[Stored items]
• • • • •

/-- Where the words of a write burst so far were all done, the rest is a burst from the state and the address after them. -/
theorem burstWrite_append {s t : State} {req a : Nat} {us : List Word} (h : burstWrite s req a us none = (t, 0))
    (vs : List Word) : burstWrite s req a (us ++ vs) none = burstWrite t req (a + 4 * us.length) vs none := by
  induction us generalizing s a with
  | nil => cases h; rfl
  | cons u us ih =>
    rw [burstWrite] at h
    rw [List.cons_append, burstWrite]
    simp only [reduceCtorEq, if_false, Option.map_none] at h ⊢
    split at h
    · next ok =>
      have next : a + 4 * (u :: us).length = a + 4 + 4 * us.length := by simp only [List.length_cons]; omega
      rw [if_pos ok, next]
      exact ih h
    · next bad => exact absurd (congrArg Prod.snd h) bad

/-- The same for reads, whose words follow those read so far. -/
theorem burstRead_add {s t : State} {req a n : Nat} {ws : List Word} (h : burstRead n s req a none = (t, 0, ws)) (m : Nat) :
    burstRead (n + m) s req a none =
      ((burstRead m t req (a + 4 * n) none).1, (burstRead m t req (a + 4 * n) none).2.1,
        ws ++ (burstRead m t req (a + 4 * n) none).2.2) := by
  induction n generalizing s a ws with
  | zero => cases h; rw [Nat.zero_add]; rfl
  | succ n ih =>
    rw [burstRead] at h
    rw [Nat.succ_add, burstRead]
    simp only [reduceCtorEq, if_false, Option.map_none] at h ⊢
    split at h
    · next ok =>
      have next : a + 4 * (n + 1) = a + 4 + 4 * n := by omega
      simp only [Prod.mk.injEq] at h
      obtain ⟨state, status, rfl⟩ := h
      rw [if_pos ok, next, ih (Prod.ext state (Prod.ext status rfl))]
      rfl
    · next bad => exact absurd (congrArg (·.2.1) h) bad

/-- The first word of a burst, done: the burst goes on after it. -/
theorem burstWrite_cons_done {s : State} {req a : Nat} {v : Word} (h : (busWrite s req a v).2 = 0) (vs : List Word) :
    burstWrite s req a (v :: vs) none = burstWrite (noteReply (busWrite s req a v).1 a) req (a + 4) vs none := by
  simp [burstWrite, h]

/-- The first word of a burst, not done: it ends the burst. -/
theorem burstWrite_cons_ended {s : State} {req a : Nat} {v : Word} (h : (busWrite s req a v).2 ≠ 0) (vs : List Word) :
    burstWrite s req a (v :: vs) none = (noteReply (busWrite s req a v).1 a, (busWrite s req a v).2) := by
  simp [burstWrite, h]

theorem burstRead_one_done {s : State} {req a : Nat} (h : (busRead s req a).2.1 = 0) :
    burstRead 1 s req a none = (noteReply (busRead s req a).1 a, 0, [(busRead s req a).2.2]) := by
  simp [burstRead, h]

theorem burstRead_succ_ended {s : State} {req a : Nat} (h : (busRead s req a).2.1 ≠ 0) (m : Nat) :
    burstRead (m + 1) s req a none =
      (noteReply (busRead s req a).1 a, (busRead s req a).2.1, List.replicate (m + 1) 0#32) := by
  simp [burstRead, h]

/-- Settles O21: the burst is its words so far, then one that begins with the word in question. -/
theorem burstStopsAtFirstRejectedWord : Obligations.BurstStopsAtFirstRejectedWord := by
  intro s t req a
  refine ⟨fun us vs v sofar => ⟨fun done => ?_, fun ended => ?_⟩, fun n m ws sofar => ⟨fun done => ?_, fun ended => ?_⟩⟩
  · rw [burstWrite_append sofar, burstWrite_cons_done done]
    rfl
  · rw [burstWrite_append sofar, burstWrite_cons_ended ended]
  · rw [burstRead_add sofar, burstRead_one_done done]
  · rw [Nat.add_assoc, Nat.add_comm 1 m, burstRead_add sofar, burstRead_succ_ended ended]

end Sys2Proof.Machine
end

section
/-! PROOFS. A locked sequence at its hold limit (R91 to R93): what its abort leaves, and O16. -/

namespace Sys2Proof.Machine

/-- A bit of a register reads what was stored in it. -/
theorem setRegB_regB_self (s : State) (a : Nat) {i : Nat} (h : i < 32) (b : Bool) : (s.setRegB a i b).regB a i = b := by
  have stored := fld_setFld_self (s.reg a) (lo := i) (w := 1) (b2n b) (by omega)
  rw [State.regB, State.setRegB, setRegF_reg_self, bit, stored]
  cases b <;> rfl

/-- What raising an event leaves of the control bus and of the stores beside the registers. -/
theorem raise_stores (s : State) (p n : Nat) :
    (raise s p n).ctl = s.ctl ∧ (raise s p n).bank = s.bank ∧ (raise s p n).tabs = s.tabs := by
  obtain ⟨_, _, _, h⟩ := raise_eventOnly s p n
  rw [h]
  exact ⟨rfl, rfl, rfl⟩

/-- No event of page CBUS writes a register of that page beyond PG_EVRAW. -/
theorem not_eventReg_cbus {x : Nat} (above : R.PG_EVRAW 2 < x) (below : x < 0x030000) : ¬eventReg 2 false x := by
  simp only [eventReg, Bool.false_eq_true, if_false, R.PG_EVRAW, R.EVT_FIRST, R.EVT_LOGCNT, R.LIN_FAIL, R.LIN_CNT0,
    R.LIN_CNT1] at above ⊢
  omega

/-- R91 to R93: the abort at the hold limit, before its event is raised. -/
def barred (s : State) (r : Nat) (q : LockSeq) : State :=
  ({ s with ctl := { s.ctl with seqs := sdel s.ctl.seqs r } }.setReg R.CB_BROKEN
    (w32 (r + 2 * 16 + q.pages.headD 0 * 256 + satAdd 16 (s.regF R.CB_BROKEN 16 16) 1 * 65536))).setRegB R.CB_BARRIER r true

theorem barred_reg_ne (s : State) (r : Nat) (q : LockSeq) {x : Nat} (broken : x ≠ R.CB_BROKEN) (barrier : x ≠ R.CB_BARRIER) :
    (barred s r q).reg x = s.reg x :=
  (setRegB_reg_ne _ barrier _ _).trans (setReg_reg_ne _ broken _)

theorem barred_broken (s : State) (r : Nat) (q : LockSeq) : (barred s r q).reg R.CB_BROKEN =
    w32 (r + 2 * 16 + q.pages.headD 0 * 256 + min (s.regF R.CB_BROKEN 16 16 + 1) 65535 * 65536) :=
  (setRegB_reg_ne _ (by decide) _ _).trans (setReg_reg_self _ _ _)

• • • • •

EXERCISE DETAILS: Repeat the entries above exactly, leaving nothing out.

SOLUTION TO THE PROBLEM:
/-- Where the words of a write burst so far were all done, the rest is a burst from the state and the address after them. -/
theorem burstWrite_append {s t : State} {req a : Nat} {us : List Word} (h : burstWrite s req a us none = (t, 0))
    (vs : List Word) : burstWrite s req a (us ++ vs) none = burstWrite t req (a + 4 * us.length) vs none := by
  induction us generalizing s a with
  | nil => cases h; rfl
  | cons u us ih =>
    rw [burstWrite] at h
    rw [List.cons_append, burstWrite]
    simp only [reduceCtorEq, if_false, Option.map_none] at h ⊢
    split at h
    · next ok =>
      have next : a + 4 * (u :: us).length = a + 4 + 4 * us.length := by simp only [List.length_cons]; omega
      rw [if_pos ok, next]
      exact ih h
    · next bad => exact absurd (congrArg Prod.snd h) bad

/-- The same for reads, whose words follow those read so far. -/
theorem burstRead_add {s t : State} {req a n : Nat} {ws : List Word} (h : burstRead n s req a none = (t, 0, ws)) (m : Nat) :
    burstRead (n + m) s req a none =
      ((burstRead m t req (a + 4 * n) none).1, (burstRead m t req (a + 4 * n) none).2.1,
        ws ++ (burstRead m t req (a + 4 * n) none).2.2) := by
  induction n generalizing s a ws with
  | zero => cases h; rw [Nat.zero_add]; rfl
  | succ n ih =>
    rw [burstRead] at h
    rw [Nat.succ_add, burstRead]
    simp only [reduceCtorEq, if_false, Option.map_none] at h ⊢
    split at h
    · next ok =>
      have next : a + 4 * (n + 1) = a + 4 + 4 * n := by omega
      simp only [Prod.mk.injEq] at h
      obtain ⟨state, status, rfl⟩ := h
      rw [if_pos ok, next, ih (Prod.ext state (Prod.ext status rfl))]
      rfl
    · next bad => exact absurd (congrArg (·.2.1) h) bad

/-- The first word of a burst, done: the burst goes on after it. -/
theorem burstWrite_cons_done {s : State} {req a : Nat} {v : Word} (h : (busWrite s req a v).2 = 0) (vs : List Word) :
    burstWrite s req a (v :: vs) none = burstWrite (noteReply (busWrite s req a v).1 a) req (a + 4) vs none := by
  simp [burstWrite, h]

/-- The first word of a burst, not done: it ends the burst. -/
theorem burstWrite_cons_ended {s : State} {req a : Nat} {v : Word} (h : (busWrite s req a v).2 ≠ 0) (vs : List Word) :
    burstWrite s req a (v :: vs) none = (noteReply (busWrite s req a v).1 a, (busWrite s req a v).2) := by
  simp [burstWrite, h]

theorem burstRead_one_done {s : State} {req a : Nat} (h : (busRead s req a).2.1 = 0) :
    burstRead 1 s req a none = (noteReply (busRead s req a).1 a, 0, [(busRead s req a).2.2]) := by
  simp [burstRead, h]

theorem burstRead_succ_ended {s : State} {req a : Nat} (h : (busRead s req a).2.1 ≠ 0) (m : Nat) :
    burstRead (m + 1) s req a none =
      (noteReply (busRead s req a).1 a, (busRead s req a).2.1, List.replicate (m + 1) 0#32) := by
  simp [burstRead, h]

/-- Settles O21: the burst is its words so far, then one that begins with the word in question. -/
theorem burstStopsAtFirstRejectedWord : Obligations.BurstStopsAtFirstRejectedWord := by
  intro s t req a
  refine ⟨fun us vs v sofar => ⟨fun done => ?_, fun ended => ?_⟩, fun n m ws sofar => ⟨fun done => ?_, fun ended => ?_⟩⟩
  · rw [burstWrite_append sofar, burstWrite_cons_done done]
    rfl
  · rw [burstWrite_append sofar, burstWrite_cons_ended ended]
  · rw [burstRead_add sofar, burstRead_one_done done]
  · rw [Nat.add_assoc, Nat.add_comm 1 m, burstRead_add sofar, burstRead_succ_ended ended]

end Sys2Proof.Machine
end

section
/-! PROOFS. A locked sequence at its hold limit (R91 to R93): what its abort leaves, and O16. -/

namespace Sys2Proof.Machine

/-- A bit of a register reads what was stored in it. -/
theorem setRegB_regB_self (s : State) (a : Nat) {i : Nat} (h : i < 32) (b : Bool) : (s.setRegB a i b).regB a i = b := by
  have stored := fld_setFld_self (s.reg a) (lo := i) (w := 1) (b2n b) (by omega)
  rw [State.regB, State.setRegB, setRegF_reg_self, bit, stored]
  cases b <;> rfl

/-- What raising an event leaves of the control bus and of the stores beside the registers. -/
theorem raise_stores (s : State) (p n : Nat) :
    (raise s p n).ctl = s.ctl ∧ (raise s p n).bank = s.bank ∧ (raise s p n).tabs = s.tabs := by
  obtain ⟨_, _, _, h⟩ := raise_eventOnly s p n
  rw [h]
  exact ⟨rfl, rfl, rfl⟩

/-- No event of page CBUS writes a register of that page beyond PG_EVRAW. -/
theorem not_eventReg_cbus {x : Nat} (above : R.PG_EVRAW 2 < x) (below : x < 0x030000) : ¬eventReg 2 false x := by
  simp only [eventReg, Bool.false_eq_true, if_false, R.PG_EVRAW, R.EVT_FIRST, R.EVT_LOGCNT, R.LIN_FAIL, R.LIN_CNT0,
    R.LIN_CNT1] at above ⊢
  omega

/-- R91 to R93: the abort at the hold limit, before its event is raised. -/
def barred (s : State) (r : Nat) (q : LockSeq) : State :=
  ({ s with ctl := { s.ctl with seqs := sdel s.ctl.seqs r } }.setReg R.CB_BROKEN
    (w32 (r + 2 * 16 + q.pages.headD 0 * 256 + satAdd 16 (s.regF R.CB_BROKEN 16 16) 1 * 65536))).setRegB R.CB_BARRIER r true

theorem barred_reg_ne (s : State) (r : Nat) (q : LockSeq) {x : Nat} (broken : x ≠ R.CB_BROKEN) (barrier : x ≠ R.CB_BARRIER) :
    (barred s r q).reg x = s.reg x :=
  (setRegB_reg_ne _ barrier _ _).trans (setReg_reg_ne _ broken _)

theorem barred_broken (s : State) (r : Nat) (q : LockSeq) : (barred s r q).reg R.CB_BROKEN =
    w32 (r + 2 * 16 + q.pages.headD 0 * 256 + min (s.regF R.CB_BROKEN 16 16 + 1) 65535 * 65536) :=
  (setRegB_reg_ne _ (by decide) _ _).trans (setReg_reg_self _ _ _)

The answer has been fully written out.